In his latest announcement, Deyalsingh said that 33,600 of the 100,800 expected vaccine doses will arrive by the end of March. He said that he expected the balance to arrive in a second shipment by May.
Both the health minister and prime minister have blamed the late start of the T&T vaccine rollout on a global vaccine shortage and vaccine hoarding by rich countries.
“If you were a small purchaser, you were not even listened to or entertained by the suppliers who were out there under the control of the bigger more powerful countries,” Rowley said. “So outside of Covax, there was virtually no supply available to small countries like us.”
But T&T was able to get its hands on 2000 shots when the government of Barbados shared some of the vaccines it received through a donation from the Indian government. The gift was used to vaccinate more than 500 healthcare workers.

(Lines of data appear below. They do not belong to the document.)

-- ==== Sys2Proof/Machine/Formats.lean ====
section
/-! DEFINITION. Ternary tensors: T5 and TZ packing, S8 scales, weight headers, deltas, and the merged pages of a variant
(R38 to R49, R66 to R70, R89, R255, R262). -/

namespace Sys2Proof.Machine

/-! ### T5 (R38, R39) -/

/-- The trit of a base-3 digit (R38). -/
def tritOf (d : Nat) : Int := if d = 0 then 0 else if d = 1 then 1 else -1

/-- The base-3 digit of a trit (R38). -/
def digitOf (t : Int) : Nat := if t = 0 then 0 else if t = 1 then 1 else 2

/-- The five trits of a valid T5 byte; none for 243 to 255 (R38). -/
def t5Trits (b : Nat) : Option (List Int) :=
  if 242 < b then none
  else some [tritOf (b % 3), tritOf (b / 3 % 3), tritOf (b / 9 % 3), tritOf (b / 27 % 3), tritOf (b / 81 % 3)]

/-- Bytes of a T5 row (R39). -/
def t5RowBytes (cols : Nat) : Nat := cdiv cols 5

/-- The trits of a T5 row from its bytes, padding digits dropped; none at an invalid byte. -/
def t5Row (cols : Nat) (l : List Byte) : Option (List Int) :=
  ((l.take (t5RowBytes cols)).mapM fun b => t5Trits b.toNat).map fun x => x.flatten.take cols

/-- Pack trits into T5 bytes, padding digits 0 (R39). -/
def t5Pack : Nat → List Int → List Byte
  | 0, _ => []
  | n + 1, l =>
    let d := fun k => digitOf (l.getD k 0)
    BitVec.ofNat 8 (d 0 + 3 * d 1 + 9 * d 2 + 27 * d 3 + 81 * d 4) :: t5Pack n (l.drop 5)

/-! ### TZ (R40 to R43, R262) -/

/-- The 4-bit symbols of bytes, low nibble first (R40). -/
def nibbles (l : List Byte) : List Nat := (l.map fun b => [b.toNat % 16, b.toNat / 16]).flatten

/-- Pack symbols into bytes, low nibble first, a last odd one padded with 0x0 (R40, R262). -/
def packNibbles : List Nat → List Byte
  | [] => []
  | [a] => [BitVec.ofNat 8 a]
  | a :: b :: l => BitVec.ofNat 8 (a + 16 * b) :: packNibbles l

/-- Decode one group of length n from a position on (R40, R41, R43): its non-zero trits as (column, negative) and the symbols
left; none for a range fault. -/
def tzGroup (n : Nat) : Nat → List Nat → Option (List (Nat × Bool) × List Nat)
  | pos, l =>
    if n ≤ pos then some ([], l)
    else match l with
      | [] => none
      | s :: l =>
        if s = 15 then some ([], l)
        else if s = 7 then (if n < pos + 7 then none else tzGroup n (pos + 7) l)
        else
          let p := pos + s % 8
          if n ≤ p then none
          else (tzGroup n (p + 1) l).map fun r => ((p, 8 ≤ s) :: r.1, r.2)

/-- The trits of a group from its non-zeros. -/
def groupTrits (n : Nat) (nz : List (Nat × Bool)) : List Int :=
  (List.range n).map fun c => match nz.find? fun x => x.1 == c with
    | some x => if x.2 then -1 else 1
    | none => 0

/-- The trits of a TZ row from its symbols: every group of 16, the last shorter (R41). -/
def tzRow : Nat → Nat → List Nat → Option (List Int)
  | 0, _, _ => some []
  | fuel + 1, cols, l =>
    if cols = 0 then some []
    else
      let n := min 16 cols
      match tzGroup n 0 l with
      | none => none
      | some (nz, l) => (tzRow fuel (cols - n) l).map fun r => groupTrits n nz ++ r
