-- ==== Sys2Proof/Machine/Hash.lean ====
section
/-! DEFINITION. The digests the spec names: SHA-256 and HMAC-SHA-256 with the
counter-mode derivation (R450, R452). -/

namespace Sys2Proof.Machine

/-! ### SHA-256 (FIPS 180-4, named by R450) -/

abbrev W32 := BitVec 32

/-- The largest number of `n` bits above `r` whose `k`-th power is at most `x`. -/
def rootBits (k x : Nat) : Nat → Nat → Nat
  | 0, r => r
  | n + 1, r => rootBits k x n (if (r + 2 ^ n) ^ k ≤ x then r + 2 ^ n else r)

/-- The first 32 bits of the fraction of the `k`-th root of a number below 512. -/
def rootFraction (k p : Nat) : W32 := BitVec.ofNat 32 (rootBits k (p * 2 ^ (32 * k)) 37 0)

/-- The first 64 primes: below 324 a number without a divisor below 18 but itself is prime. -/
def shaPrimes : List Nat :=
  (List.range 312).filter fun n => 1 < n && (List.range 18).all fun d => d < 2 || d == n || n % d != 0

/-- The round constants are cube roots, and the initial hash is of square roots. -/
def shaK : List W32 := shaPrimes.map (rootFraction 3)
def shaInit : List W32 := (shaPrimes.take 8).map (rootFraction 2)

/-- The exclusive or of a word turned right by some distances. -/
def turned (x : W32) (l : List Nat) : W32 := l.foldl (fun y n => y ^^^ x.rotateRight n) 0

/-- Bits of `y` where `x` has ones, and of `z` elsewhere. -/
def choose (x y z : W32) : W32 := z ^^^ (x &&& (y ^^^ z))

/-- Bits that at least two of three words have. -/
def majority (x y z : W32) : W32 := (x &&& (y ||| z)) ||| (y &&& z)

/-- The message schedule, newest word first, grown by a number of words. -/
def shaSchedule : Nat → List W32 → List W32
  | 0, l => l.reverse
  | n + 1, l =>
    let back (i : Nat) : W32 := l.getD (i - 1) 0
    let small (i p q sh : Nat) : W32 := turned (back i) [p, q] ^^^ (back i >>> sh)
    shaSchedule n ((small 2 17 19 10 + back 7 + small 15 7 18 3 + back 16) :: l)

/-- One round. The eight working words are two histories of four, newest first: those that the standard calls a to d, and e to h. -/
def shaRound (v : List W32 × List W32) (kw : W32 × W32) : List W32 × List W32 :=
  let p (i : Nat) : W32 := v.1.getD i 0
  let q (i : Nat) : W32 := v.2.getD i 0
  let t := kw.1 + kw.2 + q 3 + choose (q 0) (q 1) (q 2) + turned (q 0) [6, 11, 25]
  ((t + turned (p 0) [2, 13, 22] + majority (p 0) (p 1) (p 2)) :: v.1.take 3, (p 3 + t) :: v.2.take 3)

/-- One block of 64 bytes. -/
def shaBlock (h : List W32) (blk : List Byte) : List W32 :=
  let first := (List.range 16).map fun i => BitVec.ofNat 32 (ofBe ((blk.drop (4 * i)).take 4))
  let (p, q) := (shaK.zip (shaSchedule 48 first.reverse)).foldl shaRound (h.take 4, h.drop 4)
  List.zipWith (· + ·) h (p ++ q)

def shaBlocks : Nat → List W32 → List Byte → List W32
  | 0, h, _ => h
  | n + 1, h, l => shaBlocks n (shaBlock h (l.take 64)) (l.drop 64)

/-- SHA-256 of a byte string, as 32 bytes. -/
def sha256 (m : List Byte) : List Byte :=
  let pad := (64 - (m.length + 9) % 64) % 64
  let l := m ++ [0x80] ++ List.replicate pad 0 ++ be 8 (8 * m.length)
  ((shaBlocks (l.length / 64) shaInit l).map fun w => be 4 w.toNat).flatten

/-- HMAC-SHA-256 under a key. -/
def hmac256 (key m : List Byte) : List Byte :=
  let k := if 64 < key.length then sha256 key else key
  let k := k ++ List.replicate (64 - k.length) 0
  sha256 (k.map (· ^^^ 0x5c) ++ sha256 (k.map (· ^^^ 0x36) ++ m))

/-- A 256-bit number from 32 bytes as stored, and back. -/
def word256 (l : List Byte) : BitVec 256 := BitVec.ofNat 256 (ofLe l)
def bytes256 (w : BitVec 256) : List Byte := le 32 w.toNat

/-- The bytes of a text of plain characters. -/
def asciiBytes (t : String) : List Byte := t.toList.map fun c => BitVec.ofNat 8 c.toNat

/-! ### Derivation (R452) -/

/-- Blocks of the counter-mode derivation of SP 800-108r1, counters from `i`. -/
def kdfBlocks (key body : List Byte) : Nat → Nat → List Byte
  | _, 0 => []
  | i, n + 1 => hmac256 key (be 4 i ++ body) ++ kdfBlocks key body (i + 1) n

/-- KDF of R452: counter, label, the zero byte, the context and the length in bits. -/
def kdf (key : List Byte) (label : String) (ctx : List Byte) (len : Nat) : List Byte :=
  (kdfBlocks key (asciiBytes label ++ [0] ++ ctx ++ be 4 (8 * len)) 1 (cdiv len 32)).take len

/-- A key derived from K_PUF (R452). -/
def pufKdf (label : String) (ctx : List Byte) (len : Nat) : List Byte := kdf (bytes256 Config.kPuf) label ctx len

/-- The seeds of the DevID key, of the alias key for M0 to M5, and of the transport key (R452). -/
def devIdSeeds : List Byte := pufKdf "devid" [] 48
def aliasSeeds (meas : List (BitVec 256)) : List Byte := pufKdf "alias" ((meas.take 6).map bytes256).flatten 48
def kemSeeds : List Byte := pufKdf "kem" [] 64

/-! ### The module's serial (R453) -/

/-- A number with bit 63 set. -/
def withBit63 (x : Nat) : Nat := x ||| 2 ^ 63

/-- Bytes 0 to 7 of SHA-256 of the DevID public key, with bit 63 set. -/
def moduleSerial : Nat := withBit63 (ofLe ((sha256 (bytes256 (Config.slhPublic devIdSeeds))).take 8))

/-- The MAC address of port En as its six octets (R453). -/
def portMac (n : Nat) : List Byte :=
  BitVec.ofNat 8 2 :: (le 4 moduleSerial ++ [BitVec.ofNat 8 (moduleSerial / 2 ^ 32 % 256 / 2 * 2 + n % 2)])

/-- The bytes on the wire of a frame that leaves (R355 to R358, R361). -/
def wireBytes (x : OutFrame) : List Byte := frameBytes (portMac x.port) x

end Sys2Proof.Machine
end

On 17 February, nurse Keisha Gomes Prevatt became the first person in Trinidad and Tobago to be vaccinated for Covid-19.
Despite low Covid-19 stats that continue to trend downwards, the health minister has said that it is vaccinations that would lead to a return to life before Covid-19 restrictions.
“If we get enough of the population to take the vaccine, the day will come, I promise you, when you can hug your grandfather, go to a party, and life could return to what we knew it in January 2020,” he said at a press conference on 17 February.
He has declined to say how much of the population would need to be vaccinated to be enough to trigger the lifting of restrictions.
The government has said it aims to reach herd immunity through vaccinations, which would require about 70% of the population to be inoculated. It has also said it expects to vaccinate 20% of the population within a year of starting its vaccination programme.
Whether that timetable is possible given the problems the government has had sourcing vaccines remains to be seen. But even if it does take a year to vaccinate 20% of the population, it might still mean T&T will have to live with restrictions at least until 2022.